# About this exercise
Of the lines in the data below, write out exactly those from the one holding "w).region = b.region := rfl" through the one holding "w).trapped = b.trapped := rfl", both included.

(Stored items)
★ ★ ★ ★ ★

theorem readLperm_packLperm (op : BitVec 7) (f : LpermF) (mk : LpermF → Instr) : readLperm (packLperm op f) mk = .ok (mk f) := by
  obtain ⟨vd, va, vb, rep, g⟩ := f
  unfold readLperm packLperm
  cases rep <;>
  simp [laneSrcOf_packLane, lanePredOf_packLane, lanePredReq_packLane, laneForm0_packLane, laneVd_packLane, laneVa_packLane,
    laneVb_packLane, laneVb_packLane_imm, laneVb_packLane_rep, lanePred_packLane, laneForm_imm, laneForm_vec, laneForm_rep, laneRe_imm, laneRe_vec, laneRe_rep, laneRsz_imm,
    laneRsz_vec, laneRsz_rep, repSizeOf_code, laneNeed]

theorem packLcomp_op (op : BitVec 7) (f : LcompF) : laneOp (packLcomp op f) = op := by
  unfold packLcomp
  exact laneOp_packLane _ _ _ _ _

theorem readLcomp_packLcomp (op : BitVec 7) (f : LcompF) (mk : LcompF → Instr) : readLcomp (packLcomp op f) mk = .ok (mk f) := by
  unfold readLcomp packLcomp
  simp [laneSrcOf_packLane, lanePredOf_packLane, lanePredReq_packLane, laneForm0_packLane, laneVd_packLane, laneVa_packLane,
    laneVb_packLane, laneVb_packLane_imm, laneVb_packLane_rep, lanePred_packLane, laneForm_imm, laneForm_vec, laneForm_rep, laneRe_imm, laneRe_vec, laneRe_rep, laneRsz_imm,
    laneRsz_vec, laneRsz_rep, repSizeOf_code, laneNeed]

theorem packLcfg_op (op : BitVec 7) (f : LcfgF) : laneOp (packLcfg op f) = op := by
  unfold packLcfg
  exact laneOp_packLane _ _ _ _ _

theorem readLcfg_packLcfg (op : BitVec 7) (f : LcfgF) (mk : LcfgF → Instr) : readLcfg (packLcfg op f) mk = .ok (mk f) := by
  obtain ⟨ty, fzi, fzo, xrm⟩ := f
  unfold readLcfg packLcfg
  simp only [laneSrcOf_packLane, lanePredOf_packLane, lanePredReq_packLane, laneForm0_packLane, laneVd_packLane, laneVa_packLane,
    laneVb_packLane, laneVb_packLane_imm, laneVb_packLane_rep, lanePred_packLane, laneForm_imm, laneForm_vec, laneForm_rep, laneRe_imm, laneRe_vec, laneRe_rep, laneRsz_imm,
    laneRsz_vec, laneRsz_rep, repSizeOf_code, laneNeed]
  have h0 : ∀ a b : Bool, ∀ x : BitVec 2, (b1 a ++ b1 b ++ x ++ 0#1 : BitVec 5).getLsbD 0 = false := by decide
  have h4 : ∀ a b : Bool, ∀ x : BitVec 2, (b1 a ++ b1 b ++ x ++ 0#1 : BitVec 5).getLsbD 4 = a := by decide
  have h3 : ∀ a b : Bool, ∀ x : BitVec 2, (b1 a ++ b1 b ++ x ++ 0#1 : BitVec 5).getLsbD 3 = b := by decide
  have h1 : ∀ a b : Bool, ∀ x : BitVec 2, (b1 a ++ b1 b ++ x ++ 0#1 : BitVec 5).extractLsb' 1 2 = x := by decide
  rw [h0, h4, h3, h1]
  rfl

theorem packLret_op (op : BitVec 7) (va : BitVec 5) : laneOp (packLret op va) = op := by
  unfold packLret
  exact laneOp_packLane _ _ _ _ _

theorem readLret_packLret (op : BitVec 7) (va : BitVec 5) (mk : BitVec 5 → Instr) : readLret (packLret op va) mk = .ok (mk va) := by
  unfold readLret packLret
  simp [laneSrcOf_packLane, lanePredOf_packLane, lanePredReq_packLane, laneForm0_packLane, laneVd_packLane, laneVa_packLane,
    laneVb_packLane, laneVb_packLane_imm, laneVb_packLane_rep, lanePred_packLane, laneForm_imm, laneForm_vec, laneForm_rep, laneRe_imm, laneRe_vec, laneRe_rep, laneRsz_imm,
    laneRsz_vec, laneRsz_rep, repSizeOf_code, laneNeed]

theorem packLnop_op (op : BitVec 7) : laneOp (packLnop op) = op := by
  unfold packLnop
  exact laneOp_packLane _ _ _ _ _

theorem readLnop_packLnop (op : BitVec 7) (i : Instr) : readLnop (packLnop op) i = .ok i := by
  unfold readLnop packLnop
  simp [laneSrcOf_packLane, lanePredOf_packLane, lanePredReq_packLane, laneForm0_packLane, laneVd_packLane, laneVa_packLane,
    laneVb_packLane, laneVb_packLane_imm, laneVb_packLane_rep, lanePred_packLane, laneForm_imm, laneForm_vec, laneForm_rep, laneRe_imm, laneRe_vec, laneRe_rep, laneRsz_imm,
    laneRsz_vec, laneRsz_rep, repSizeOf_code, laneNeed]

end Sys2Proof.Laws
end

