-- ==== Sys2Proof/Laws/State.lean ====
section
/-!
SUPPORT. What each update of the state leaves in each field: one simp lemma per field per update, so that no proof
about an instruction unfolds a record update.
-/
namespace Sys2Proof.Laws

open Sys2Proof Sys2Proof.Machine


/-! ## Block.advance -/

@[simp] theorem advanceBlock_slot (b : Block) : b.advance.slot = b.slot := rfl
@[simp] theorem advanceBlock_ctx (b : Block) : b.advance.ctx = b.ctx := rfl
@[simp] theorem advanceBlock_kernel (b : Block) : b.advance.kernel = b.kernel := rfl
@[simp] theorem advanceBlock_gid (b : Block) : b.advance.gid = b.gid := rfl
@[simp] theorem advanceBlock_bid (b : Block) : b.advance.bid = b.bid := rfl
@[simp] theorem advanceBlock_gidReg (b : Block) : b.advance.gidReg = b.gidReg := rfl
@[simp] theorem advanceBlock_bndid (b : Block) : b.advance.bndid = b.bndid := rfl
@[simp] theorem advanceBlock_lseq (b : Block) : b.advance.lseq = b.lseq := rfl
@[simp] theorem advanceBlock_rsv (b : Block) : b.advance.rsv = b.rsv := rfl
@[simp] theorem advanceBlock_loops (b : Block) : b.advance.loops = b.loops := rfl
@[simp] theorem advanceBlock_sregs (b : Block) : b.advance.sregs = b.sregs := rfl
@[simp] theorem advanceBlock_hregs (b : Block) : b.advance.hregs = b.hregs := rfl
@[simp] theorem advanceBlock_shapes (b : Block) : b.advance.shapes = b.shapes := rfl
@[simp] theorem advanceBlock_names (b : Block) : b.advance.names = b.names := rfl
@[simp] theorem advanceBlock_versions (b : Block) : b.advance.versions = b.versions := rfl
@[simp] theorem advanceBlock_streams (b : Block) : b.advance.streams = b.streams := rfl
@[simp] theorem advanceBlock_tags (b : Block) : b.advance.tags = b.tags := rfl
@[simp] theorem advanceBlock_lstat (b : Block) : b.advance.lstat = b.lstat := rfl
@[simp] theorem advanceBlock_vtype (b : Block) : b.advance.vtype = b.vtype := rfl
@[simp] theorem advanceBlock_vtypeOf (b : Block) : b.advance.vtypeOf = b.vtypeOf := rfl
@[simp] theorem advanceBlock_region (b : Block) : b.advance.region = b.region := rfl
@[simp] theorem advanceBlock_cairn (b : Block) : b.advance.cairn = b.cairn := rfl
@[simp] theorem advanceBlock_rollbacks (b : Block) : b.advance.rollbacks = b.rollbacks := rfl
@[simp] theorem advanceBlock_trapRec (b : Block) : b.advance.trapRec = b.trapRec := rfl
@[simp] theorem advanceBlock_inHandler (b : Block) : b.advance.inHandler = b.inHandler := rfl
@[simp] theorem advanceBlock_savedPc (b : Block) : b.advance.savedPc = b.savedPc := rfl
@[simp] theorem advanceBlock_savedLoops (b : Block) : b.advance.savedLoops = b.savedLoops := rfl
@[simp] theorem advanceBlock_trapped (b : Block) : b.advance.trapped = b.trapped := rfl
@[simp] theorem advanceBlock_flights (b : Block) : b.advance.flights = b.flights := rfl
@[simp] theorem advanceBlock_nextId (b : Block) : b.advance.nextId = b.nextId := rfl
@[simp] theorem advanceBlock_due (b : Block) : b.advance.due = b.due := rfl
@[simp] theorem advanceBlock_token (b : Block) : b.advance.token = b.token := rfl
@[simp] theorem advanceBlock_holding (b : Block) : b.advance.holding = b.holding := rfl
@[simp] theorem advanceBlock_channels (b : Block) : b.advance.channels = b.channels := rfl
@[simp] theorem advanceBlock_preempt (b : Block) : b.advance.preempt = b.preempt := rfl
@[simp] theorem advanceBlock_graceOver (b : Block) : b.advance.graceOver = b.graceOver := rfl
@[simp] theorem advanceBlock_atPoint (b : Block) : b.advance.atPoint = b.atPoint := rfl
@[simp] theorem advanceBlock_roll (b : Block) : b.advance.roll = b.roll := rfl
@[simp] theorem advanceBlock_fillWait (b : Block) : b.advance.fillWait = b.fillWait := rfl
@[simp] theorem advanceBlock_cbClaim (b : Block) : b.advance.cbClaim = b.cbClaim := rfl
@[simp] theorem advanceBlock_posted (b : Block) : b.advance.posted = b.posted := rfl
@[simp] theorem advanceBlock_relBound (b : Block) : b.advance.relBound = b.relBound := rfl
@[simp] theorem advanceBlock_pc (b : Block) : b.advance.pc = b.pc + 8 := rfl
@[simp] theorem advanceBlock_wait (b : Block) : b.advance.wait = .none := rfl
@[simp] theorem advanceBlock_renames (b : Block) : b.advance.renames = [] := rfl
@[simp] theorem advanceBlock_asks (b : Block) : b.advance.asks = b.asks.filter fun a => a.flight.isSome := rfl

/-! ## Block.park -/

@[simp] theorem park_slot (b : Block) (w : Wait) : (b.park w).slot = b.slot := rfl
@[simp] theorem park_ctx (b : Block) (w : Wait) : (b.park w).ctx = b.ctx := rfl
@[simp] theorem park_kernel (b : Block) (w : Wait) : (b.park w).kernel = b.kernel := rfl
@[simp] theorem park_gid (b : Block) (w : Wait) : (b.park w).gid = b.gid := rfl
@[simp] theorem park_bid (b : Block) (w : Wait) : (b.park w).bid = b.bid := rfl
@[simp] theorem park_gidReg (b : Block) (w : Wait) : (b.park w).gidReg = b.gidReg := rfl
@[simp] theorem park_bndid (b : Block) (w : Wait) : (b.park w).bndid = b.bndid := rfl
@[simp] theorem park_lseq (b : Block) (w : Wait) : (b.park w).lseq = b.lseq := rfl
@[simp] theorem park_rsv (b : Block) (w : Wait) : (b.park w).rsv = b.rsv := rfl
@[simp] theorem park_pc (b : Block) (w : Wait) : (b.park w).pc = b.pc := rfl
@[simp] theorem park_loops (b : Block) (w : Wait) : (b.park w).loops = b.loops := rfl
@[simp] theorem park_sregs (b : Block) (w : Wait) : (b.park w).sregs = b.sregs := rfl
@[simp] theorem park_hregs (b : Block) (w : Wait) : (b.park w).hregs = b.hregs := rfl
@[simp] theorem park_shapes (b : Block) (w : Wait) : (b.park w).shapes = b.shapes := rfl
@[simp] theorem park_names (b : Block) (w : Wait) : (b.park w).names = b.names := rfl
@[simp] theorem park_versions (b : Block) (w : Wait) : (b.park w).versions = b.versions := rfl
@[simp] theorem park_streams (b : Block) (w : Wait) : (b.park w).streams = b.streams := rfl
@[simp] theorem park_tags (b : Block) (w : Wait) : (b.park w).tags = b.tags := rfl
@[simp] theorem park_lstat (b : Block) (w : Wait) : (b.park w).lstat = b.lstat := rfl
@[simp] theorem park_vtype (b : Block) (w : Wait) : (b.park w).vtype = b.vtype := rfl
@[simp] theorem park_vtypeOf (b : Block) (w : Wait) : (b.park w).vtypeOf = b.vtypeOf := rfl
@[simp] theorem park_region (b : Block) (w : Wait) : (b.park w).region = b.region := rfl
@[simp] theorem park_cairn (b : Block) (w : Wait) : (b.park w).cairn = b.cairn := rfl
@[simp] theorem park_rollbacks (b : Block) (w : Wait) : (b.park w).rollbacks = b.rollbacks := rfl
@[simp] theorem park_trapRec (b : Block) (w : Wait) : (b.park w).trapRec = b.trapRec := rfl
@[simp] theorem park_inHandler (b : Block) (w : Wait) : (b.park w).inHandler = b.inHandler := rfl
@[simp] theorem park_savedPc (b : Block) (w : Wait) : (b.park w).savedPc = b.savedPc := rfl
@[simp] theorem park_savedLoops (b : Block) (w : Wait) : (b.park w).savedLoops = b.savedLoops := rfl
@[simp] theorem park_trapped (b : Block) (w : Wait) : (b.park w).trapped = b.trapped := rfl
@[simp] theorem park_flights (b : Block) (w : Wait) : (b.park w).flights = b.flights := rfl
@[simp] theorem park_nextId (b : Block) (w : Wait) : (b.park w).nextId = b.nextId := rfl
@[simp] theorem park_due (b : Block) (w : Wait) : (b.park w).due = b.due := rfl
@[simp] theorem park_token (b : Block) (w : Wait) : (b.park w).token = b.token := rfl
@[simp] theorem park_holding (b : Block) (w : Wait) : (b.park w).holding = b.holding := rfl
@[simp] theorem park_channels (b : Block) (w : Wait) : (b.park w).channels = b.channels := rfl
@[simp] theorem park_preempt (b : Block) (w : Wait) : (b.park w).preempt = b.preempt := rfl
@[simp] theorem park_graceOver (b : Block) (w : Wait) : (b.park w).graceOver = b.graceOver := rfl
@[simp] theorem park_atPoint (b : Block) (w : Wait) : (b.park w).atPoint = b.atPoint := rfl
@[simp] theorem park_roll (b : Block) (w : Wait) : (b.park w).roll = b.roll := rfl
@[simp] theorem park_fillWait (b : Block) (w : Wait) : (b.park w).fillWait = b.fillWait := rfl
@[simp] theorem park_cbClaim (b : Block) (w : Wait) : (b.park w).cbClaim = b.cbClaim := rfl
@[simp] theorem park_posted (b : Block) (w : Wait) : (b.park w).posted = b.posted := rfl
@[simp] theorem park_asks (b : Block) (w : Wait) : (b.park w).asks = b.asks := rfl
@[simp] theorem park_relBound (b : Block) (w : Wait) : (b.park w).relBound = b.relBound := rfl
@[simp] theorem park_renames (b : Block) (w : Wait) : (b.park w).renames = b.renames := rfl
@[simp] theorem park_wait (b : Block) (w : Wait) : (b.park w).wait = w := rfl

★ ★ ★ ★ ★

# Solution to this problem
@[simp] theorem park_region (b : Block) (w : Wait) : (b.park w).region = b.region := rfl
@[simp] theorem park_cairn (b : Block) (w : Wait) : (b.park w).cairn = b.cairn := rfl
@[simp] theorem park_rollbacks (b : Block) (w : Wait) : (b.park w).rollbacks = b.rollbacks := rfl
@[simp] theorem park_trapRec (b : Block) (w : Wait) : (b.park w).trapRec = b.trapRec := rfl
@[simp] theorem park_inHandler (b : Block) (w : Wait) : (b.park w).inHandler = b.inHandler := rfl
@[simp] theorem park_savedPc (b : Block) (w : Wait) : (b.park w).savedPc = b.savedPc := rfl
@[simp] theorem park_savedLoops (b : Block) (w : Wait) : (b.park w).savedLoops = b.savedLoops := rfl
@[simp] theorem park_trapped (b : Block) (w : Wait) : (b.park w).trapped = b.trapped := rfl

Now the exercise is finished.